▸ **PROBLEM REQUIREMENTS**
All lines in the records that carry the string "hexec" are to be shown.

▸ **GIVEN DATA**
------------------------------------------------------------

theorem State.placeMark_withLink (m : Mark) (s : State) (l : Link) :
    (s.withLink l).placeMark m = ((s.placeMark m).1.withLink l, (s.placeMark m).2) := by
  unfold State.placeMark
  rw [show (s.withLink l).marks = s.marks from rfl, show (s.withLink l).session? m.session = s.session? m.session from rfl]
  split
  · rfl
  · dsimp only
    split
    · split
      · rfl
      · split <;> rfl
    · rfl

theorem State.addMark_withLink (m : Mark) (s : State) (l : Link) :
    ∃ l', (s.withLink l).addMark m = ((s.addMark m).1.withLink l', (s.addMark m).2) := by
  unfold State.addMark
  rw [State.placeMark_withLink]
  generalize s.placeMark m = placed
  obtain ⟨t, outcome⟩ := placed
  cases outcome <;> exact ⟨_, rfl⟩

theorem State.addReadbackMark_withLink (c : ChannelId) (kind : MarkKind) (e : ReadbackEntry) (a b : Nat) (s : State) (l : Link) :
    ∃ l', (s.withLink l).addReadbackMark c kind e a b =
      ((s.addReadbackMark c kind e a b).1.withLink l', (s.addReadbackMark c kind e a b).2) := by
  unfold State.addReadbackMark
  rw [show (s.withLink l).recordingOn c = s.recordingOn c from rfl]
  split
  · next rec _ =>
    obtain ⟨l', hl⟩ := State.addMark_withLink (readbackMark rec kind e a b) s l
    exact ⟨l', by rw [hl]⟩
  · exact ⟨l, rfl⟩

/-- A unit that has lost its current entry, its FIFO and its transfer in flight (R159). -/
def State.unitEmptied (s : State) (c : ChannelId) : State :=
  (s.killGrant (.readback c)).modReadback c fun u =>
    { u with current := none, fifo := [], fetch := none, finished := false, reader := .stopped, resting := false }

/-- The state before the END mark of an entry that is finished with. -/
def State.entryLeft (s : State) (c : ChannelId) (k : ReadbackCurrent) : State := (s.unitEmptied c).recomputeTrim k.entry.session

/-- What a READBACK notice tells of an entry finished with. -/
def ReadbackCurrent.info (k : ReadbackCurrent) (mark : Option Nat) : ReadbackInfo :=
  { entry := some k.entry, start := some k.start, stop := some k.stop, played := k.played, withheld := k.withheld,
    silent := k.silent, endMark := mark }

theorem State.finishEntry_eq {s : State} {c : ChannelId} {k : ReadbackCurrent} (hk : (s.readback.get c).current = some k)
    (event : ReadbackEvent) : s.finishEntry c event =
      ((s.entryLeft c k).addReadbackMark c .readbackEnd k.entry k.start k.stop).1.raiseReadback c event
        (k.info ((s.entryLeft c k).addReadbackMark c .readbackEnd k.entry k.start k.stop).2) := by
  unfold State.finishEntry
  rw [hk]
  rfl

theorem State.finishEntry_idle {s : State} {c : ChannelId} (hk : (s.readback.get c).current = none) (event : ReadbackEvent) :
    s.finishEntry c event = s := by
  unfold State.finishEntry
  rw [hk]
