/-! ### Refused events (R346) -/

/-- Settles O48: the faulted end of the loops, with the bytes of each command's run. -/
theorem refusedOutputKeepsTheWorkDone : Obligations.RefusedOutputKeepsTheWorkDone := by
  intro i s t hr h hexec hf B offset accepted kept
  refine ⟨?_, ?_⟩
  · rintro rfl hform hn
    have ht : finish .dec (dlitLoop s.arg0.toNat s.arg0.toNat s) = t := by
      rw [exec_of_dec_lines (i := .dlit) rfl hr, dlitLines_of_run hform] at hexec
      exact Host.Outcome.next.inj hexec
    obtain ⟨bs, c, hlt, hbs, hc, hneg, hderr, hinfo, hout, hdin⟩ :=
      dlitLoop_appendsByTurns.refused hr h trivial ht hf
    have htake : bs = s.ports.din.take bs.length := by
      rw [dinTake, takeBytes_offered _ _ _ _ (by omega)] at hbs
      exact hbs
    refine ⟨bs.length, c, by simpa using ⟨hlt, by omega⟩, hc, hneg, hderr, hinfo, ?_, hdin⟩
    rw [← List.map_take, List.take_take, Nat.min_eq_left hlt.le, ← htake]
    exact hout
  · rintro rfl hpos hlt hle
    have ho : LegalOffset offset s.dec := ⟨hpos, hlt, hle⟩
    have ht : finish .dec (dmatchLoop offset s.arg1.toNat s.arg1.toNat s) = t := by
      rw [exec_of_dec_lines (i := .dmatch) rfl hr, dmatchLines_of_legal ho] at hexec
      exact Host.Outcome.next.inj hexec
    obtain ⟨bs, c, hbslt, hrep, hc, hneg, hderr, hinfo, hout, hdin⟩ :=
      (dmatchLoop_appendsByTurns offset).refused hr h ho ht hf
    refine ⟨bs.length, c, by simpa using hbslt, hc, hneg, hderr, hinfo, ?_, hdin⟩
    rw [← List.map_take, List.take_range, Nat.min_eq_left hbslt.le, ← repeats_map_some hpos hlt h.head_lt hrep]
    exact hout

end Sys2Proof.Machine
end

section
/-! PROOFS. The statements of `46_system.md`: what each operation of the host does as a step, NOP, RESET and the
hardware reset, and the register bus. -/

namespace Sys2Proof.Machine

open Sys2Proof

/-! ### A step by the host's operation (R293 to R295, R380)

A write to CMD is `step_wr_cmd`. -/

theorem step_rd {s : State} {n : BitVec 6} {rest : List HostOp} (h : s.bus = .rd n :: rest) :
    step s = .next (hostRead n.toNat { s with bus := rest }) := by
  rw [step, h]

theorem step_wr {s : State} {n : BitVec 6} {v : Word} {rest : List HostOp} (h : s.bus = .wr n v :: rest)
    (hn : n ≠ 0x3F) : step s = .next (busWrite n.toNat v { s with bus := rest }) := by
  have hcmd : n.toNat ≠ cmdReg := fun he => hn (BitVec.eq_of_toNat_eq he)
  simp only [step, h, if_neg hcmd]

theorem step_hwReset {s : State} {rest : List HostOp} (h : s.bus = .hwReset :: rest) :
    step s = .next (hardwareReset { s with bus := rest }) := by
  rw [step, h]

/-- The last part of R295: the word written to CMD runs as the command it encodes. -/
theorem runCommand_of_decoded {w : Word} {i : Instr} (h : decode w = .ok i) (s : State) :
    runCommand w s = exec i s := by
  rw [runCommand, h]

------------------------------------------------------------

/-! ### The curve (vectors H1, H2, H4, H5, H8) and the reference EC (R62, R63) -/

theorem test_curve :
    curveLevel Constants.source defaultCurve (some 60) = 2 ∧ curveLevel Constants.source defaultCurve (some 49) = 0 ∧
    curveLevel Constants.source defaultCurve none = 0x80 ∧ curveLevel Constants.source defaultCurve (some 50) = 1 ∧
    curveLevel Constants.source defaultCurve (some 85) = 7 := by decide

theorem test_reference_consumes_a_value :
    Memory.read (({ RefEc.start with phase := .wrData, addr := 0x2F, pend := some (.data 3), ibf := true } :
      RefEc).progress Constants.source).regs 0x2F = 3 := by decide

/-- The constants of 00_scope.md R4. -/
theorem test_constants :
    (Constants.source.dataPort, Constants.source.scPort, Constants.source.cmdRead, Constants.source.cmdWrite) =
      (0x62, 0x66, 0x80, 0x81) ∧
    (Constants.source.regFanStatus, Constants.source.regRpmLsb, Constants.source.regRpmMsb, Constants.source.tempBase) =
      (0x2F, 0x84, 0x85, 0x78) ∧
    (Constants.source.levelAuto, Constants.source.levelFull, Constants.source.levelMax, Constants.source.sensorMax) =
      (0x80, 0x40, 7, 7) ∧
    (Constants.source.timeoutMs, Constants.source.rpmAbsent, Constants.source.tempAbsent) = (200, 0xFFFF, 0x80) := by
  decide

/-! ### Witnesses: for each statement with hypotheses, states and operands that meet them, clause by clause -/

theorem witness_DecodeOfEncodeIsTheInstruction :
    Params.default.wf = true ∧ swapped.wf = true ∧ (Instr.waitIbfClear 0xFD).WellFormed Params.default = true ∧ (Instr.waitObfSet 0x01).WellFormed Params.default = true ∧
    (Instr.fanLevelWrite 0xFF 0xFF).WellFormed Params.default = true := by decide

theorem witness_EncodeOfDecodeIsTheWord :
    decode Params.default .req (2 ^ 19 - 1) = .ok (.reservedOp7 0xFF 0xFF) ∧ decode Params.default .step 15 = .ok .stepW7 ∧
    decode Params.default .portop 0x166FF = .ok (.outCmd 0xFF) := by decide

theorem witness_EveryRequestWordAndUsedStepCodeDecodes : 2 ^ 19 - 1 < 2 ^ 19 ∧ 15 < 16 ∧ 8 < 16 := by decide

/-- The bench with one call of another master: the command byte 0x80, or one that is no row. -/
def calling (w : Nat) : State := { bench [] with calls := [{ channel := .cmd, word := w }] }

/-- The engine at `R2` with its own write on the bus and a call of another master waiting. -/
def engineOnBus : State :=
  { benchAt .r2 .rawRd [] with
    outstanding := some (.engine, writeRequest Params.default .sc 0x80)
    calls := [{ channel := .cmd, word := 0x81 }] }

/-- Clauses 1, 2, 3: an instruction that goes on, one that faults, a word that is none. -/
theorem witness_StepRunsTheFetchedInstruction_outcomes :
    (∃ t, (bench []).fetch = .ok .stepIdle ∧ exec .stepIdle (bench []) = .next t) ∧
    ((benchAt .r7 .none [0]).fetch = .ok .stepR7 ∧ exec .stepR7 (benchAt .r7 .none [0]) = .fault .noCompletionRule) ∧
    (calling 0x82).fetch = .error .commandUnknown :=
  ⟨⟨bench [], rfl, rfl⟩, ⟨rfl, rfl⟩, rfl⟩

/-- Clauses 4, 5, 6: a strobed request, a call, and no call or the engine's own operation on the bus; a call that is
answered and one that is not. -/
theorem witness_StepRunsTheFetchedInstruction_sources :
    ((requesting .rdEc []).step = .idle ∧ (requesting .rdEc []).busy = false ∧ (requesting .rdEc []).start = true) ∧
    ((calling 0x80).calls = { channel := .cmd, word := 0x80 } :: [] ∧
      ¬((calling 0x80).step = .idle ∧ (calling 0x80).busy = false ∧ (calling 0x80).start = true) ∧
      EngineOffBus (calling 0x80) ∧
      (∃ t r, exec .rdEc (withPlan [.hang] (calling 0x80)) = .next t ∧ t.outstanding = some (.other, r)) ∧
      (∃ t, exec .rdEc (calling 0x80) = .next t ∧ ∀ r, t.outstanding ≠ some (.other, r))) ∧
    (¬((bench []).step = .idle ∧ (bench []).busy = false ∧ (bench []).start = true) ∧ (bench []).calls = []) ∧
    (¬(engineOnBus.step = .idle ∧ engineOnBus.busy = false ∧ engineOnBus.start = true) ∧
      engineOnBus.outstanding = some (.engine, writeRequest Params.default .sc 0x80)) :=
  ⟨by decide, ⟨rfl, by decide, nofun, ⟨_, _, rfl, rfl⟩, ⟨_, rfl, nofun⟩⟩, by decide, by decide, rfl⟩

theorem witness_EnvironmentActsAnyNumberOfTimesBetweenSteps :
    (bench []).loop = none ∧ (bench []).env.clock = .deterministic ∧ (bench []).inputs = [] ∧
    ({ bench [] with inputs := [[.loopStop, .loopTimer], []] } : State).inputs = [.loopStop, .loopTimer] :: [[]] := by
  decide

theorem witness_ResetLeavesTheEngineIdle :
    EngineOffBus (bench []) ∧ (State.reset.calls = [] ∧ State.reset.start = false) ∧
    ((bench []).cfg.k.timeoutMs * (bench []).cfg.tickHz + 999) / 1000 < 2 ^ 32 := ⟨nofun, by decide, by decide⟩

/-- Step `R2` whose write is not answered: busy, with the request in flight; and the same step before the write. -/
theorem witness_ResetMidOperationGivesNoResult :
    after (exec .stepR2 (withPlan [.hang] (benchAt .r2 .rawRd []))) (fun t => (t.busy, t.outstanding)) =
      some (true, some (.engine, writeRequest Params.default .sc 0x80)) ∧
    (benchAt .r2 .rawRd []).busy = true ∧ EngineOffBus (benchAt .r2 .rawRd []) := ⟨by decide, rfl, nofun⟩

------------------------------------------------------------

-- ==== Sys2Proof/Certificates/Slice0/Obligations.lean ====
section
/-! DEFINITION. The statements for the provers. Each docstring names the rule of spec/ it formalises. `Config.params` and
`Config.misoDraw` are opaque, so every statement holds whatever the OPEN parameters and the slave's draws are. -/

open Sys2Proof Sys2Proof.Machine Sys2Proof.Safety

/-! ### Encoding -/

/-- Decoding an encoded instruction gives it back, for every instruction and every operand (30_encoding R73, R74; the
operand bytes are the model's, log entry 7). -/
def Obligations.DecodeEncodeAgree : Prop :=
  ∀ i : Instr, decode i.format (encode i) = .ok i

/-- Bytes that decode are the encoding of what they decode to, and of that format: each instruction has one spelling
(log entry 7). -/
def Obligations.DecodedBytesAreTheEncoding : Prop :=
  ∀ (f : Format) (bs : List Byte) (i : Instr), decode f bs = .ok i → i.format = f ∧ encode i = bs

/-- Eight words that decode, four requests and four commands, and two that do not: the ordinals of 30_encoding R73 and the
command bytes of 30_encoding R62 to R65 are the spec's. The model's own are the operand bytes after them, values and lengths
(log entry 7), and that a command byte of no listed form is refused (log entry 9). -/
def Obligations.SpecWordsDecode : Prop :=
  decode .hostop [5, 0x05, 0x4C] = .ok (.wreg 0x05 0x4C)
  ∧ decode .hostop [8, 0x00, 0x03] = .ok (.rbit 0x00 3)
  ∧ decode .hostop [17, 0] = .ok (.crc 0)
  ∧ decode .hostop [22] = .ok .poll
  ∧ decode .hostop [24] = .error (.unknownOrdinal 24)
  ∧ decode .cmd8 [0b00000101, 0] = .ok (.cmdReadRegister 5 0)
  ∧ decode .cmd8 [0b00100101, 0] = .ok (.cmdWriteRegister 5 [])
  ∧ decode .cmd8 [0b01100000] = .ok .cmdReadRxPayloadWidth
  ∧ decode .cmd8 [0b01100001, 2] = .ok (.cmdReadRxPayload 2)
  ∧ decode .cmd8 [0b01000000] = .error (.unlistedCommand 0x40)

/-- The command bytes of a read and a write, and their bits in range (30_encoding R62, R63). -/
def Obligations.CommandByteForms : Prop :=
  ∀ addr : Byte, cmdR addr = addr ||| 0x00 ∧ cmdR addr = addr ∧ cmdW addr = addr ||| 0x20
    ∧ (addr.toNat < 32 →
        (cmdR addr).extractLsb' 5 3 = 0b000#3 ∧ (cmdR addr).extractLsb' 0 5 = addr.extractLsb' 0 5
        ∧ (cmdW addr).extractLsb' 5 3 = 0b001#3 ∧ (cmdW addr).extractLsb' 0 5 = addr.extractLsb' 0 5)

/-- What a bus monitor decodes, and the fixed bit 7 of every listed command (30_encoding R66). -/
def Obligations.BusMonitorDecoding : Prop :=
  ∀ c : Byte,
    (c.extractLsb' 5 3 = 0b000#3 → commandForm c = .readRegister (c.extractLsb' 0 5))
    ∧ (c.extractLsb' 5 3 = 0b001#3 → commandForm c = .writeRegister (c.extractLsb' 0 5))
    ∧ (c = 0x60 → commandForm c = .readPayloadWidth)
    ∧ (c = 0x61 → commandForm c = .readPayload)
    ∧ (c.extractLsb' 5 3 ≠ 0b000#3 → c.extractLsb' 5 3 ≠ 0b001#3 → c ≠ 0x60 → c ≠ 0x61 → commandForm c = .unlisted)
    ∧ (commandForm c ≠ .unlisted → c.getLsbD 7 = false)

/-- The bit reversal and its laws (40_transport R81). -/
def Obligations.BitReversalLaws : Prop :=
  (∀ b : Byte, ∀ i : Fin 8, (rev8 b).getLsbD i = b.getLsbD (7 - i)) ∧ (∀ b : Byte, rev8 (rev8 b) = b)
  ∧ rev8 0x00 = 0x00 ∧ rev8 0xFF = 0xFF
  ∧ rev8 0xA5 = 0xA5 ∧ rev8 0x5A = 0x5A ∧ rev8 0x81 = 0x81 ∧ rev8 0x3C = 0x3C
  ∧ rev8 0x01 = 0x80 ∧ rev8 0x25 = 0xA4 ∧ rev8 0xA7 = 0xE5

------------------------------------------------------------

▸ **EXPECTED ANSWER**
  intro i s t hr h hexec hf B offset accepted kept
      rw [exec_of_dec_lines (i := .dlit) rfl hr, dlitLines_of_run hform] at hexec
      exact Host.Outcome.next.inj hexec
      rw [exec_of_dec_lines (i := .dmatch) rfl hr, dmatchLines_of_legal ho] at hexec
      exact Host.Outcome.next.inj hexec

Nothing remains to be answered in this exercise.